> Try it: Read the entries below and pull out each line with the string "theorem".

> Given information:
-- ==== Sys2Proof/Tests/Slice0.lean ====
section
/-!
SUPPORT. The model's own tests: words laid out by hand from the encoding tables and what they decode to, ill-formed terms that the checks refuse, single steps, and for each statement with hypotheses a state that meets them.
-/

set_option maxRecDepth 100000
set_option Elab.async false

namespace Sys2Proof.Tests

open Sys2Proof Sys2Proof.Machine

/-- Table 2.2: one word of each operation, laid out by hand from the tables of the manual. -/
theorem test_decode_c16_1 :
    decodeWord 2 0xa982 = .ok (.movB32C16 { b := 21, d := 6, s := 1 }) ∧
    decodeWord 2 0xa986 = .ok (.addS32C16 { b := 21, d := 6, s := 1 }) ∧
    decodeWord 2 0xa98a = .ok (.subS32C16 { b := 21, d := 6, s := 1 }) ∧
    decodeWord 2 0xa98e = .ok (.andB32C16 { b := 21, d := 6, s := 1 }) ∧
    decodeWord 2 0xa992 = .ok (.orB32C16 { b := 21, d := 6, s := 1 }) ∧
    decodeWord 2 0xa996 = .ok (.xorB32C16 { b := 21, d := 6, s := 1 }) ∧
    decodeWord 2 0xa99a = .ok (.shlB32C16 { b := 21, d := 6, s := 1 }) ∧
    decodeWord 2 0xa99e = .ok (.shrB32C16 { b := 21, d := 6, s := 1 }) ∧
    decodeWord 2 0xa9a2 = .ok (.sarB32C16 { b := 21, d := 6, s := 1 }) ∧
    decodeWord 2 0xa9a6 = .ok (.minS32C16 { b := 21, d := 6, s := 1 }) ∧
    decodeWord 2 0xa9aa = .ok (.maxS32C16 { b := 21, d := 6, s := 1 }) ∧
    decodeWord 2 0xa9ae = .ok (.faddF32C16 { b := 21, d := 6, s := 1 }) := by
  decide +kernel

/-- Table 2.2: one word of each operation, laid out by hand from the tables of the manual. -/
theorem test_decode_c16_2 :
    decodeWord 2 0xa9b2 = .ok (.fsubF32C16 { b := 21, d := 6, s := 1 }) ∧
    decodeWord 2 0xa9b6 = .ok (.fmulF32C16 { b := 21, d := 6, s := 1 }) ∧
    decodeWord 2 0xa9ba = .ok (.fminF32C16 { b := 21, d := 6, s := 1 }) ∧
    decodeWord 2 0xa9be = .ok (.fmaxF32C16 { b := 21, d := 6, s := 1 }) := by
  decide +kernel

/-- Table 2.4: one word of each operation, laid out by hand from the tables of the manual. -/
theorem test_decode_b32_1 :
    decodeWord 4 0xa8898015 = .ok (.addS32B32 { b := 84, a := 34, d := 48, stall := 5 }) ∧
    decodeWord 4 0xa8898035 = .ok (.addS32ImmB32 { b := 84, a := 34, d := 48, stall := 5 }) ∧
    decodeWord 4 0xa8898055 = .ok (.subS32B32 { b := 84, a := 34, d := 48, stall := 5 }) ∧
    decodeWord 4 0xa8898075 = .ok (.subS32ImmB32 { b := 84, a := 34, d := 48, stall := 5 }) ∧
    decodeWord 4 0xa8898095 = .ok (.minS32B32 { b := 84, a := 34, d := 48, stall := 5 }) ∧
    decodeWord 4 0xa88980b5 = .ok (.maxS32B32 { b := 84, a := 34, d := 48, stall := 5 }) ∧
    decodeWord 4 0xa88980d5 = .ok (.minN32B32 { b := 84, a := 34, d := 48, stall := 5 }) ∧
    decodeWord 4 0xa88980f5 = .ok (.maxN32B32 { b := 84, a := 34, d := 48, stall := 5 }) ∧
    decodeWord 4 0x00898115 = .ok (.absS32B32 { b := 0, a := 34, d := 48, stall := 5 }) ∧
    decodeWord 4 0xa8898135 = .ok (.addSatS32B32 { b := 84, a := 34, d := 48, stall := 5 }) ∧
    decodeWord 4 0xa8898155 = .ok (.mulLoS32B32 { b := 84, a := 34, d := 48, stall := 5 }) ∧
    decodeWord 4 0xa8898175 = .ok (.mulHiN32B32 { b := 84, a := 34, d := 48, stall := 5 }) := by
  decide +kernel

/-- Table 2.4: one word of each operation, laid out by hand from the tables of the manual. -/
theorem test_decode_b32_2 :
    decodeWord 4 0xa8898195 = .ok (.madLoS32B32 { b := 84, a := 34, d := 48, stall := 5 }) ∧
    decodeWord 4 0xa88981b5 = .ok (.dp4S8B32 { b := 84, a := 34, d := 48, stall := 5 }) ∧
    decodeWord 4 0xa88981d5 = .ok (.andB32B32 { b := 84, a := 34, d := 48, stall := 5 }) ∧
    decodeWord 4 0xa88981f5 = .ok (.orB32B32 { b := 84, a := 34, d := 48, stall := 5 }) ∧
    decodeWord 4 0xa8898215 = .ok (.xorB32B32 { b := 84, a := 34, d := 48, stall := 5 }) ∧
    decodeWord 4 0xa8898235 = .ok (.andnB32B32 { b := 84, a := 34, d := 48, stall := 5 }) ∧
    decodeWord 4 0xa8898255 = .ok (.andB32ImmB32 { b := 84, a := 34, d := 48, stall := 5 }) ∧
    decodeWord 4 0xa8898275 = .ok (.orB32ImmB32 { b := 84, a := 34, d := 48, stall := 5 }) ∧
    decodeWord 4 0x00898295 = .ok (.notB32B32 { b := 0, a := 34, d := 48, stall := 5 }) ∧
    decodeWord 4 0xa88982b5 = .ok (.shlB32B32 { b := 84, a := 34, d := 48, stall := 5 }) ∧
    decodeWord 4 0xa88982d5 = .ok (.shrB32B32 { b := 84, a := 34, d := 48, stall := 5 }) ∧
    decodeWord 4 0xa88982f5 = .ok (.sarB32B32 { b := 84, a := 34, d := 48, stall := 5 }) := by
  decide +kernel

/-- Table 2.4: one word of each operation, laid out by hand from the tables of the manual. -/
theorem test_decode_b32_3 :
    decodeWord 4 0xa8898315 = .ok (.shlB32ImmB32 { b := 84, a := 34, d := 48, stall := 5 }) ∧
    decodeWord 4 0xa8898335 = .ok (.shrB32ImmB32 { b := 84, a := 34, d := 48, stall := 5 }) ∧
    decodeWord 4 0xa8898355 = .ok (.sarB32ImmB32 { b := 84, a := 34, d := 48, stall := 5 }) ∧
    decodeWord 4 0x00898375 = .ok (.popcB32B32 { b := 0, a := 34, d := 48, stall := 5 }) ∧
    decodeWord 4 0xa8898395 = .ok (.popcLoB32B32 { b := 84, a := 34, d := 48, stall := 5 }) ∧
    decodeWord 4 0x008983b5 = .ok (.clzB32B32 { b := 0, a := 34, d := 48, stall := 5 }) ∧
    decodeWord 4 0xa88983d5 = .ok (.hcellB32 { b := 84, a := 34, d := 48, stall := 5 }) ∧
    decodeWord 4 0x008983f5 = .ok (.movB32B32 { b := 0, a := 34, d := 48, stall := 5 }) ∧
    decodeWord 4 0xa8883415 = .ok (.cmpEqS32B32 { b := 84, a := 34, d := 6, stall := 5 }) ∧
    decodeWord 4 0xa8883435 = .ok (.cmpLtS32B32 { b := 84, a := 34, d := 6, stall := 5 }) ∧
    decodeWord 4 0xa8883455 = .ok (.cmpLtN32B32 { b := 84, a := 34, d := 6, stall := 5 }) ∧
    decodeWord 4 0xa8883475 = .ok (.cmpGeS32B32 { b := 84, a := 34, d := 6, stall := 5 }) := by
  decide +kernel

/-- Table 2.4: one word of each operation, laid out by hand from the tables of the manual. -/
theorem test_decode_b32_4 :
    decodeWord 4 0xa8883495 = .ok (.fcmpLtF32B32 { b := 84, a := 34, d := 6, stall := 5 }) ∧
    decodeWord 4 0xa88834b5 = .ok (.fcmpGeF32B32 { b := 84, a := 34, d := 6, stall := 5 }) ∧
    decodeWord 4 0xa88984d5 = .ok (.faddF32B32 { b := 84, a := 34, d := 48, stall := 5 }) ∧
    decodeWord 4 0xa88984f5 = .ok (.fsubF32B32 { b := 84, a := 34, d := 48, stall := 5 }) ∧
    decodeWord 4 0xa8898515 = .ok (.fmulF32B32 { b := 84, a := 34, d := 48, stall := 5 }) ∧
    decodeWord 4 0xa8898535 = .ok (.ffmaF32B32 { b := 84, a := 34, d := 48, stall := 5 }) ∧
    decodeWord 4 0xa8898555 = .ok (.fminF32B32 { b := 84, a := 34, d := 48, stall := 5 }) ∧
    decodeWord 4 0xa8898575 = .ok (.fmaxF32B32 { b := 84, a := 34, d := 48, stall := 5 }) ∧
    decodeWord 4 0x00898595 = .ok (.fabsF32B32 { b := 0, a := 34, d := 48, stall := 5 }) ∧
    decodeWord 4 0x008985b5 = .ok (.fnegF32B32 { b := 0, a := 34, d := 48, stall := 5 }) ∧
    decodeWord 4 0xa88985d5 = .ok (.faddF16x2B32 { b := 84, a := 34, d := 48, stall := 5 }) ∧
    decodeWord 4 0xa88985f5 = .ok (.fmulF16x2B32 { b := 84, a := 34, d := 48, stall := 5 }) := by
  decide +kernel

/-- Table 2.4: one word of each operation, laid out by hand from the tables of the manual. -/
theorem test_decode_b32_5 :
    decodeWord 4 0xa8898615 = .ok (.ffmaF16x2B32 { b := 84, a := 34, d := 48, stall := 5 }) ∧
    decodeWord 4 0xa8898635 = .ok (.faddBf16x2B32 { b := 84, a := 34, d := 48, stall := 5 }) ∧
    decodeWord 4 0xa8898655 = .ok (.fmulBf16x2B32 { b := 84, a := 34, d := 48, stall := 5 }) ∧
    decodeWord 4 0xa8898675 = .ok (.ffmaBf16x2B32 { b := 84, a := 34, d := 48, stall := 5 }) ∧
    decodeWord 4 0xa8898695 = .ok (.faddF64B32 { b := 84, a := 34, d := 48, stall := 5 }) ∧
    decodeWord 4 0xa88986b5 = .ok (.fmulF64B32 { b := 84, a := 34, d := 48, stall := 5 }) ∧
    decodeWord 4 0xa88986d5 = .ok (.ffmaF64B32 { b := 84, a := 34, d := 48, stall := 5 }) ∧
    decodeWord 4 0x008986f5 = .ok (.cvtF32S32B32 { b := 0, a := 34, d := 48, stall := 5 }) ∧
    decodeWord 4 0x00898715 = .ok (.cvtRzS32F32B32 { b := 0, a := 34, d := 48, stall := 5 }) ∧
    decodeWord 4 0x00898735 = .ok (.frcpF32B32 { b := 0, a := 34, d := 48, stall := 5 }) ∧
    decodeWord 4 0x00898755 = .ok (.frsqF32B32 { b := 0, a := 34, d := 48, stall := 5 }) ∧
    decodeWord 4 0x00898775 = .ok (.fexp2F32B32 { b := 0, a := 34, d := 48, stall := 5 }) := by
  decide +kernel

> Solution for this task:
theorem test_decode_c16_1 :
theorem test_decode_c16_2 :
theorem test_decode_b32_1 :
theorem test_decode_b32_2 :
theorem test_decode_b32_3 :
theorem test_decode_b32_4 :
theorem test_decode_b32_5 :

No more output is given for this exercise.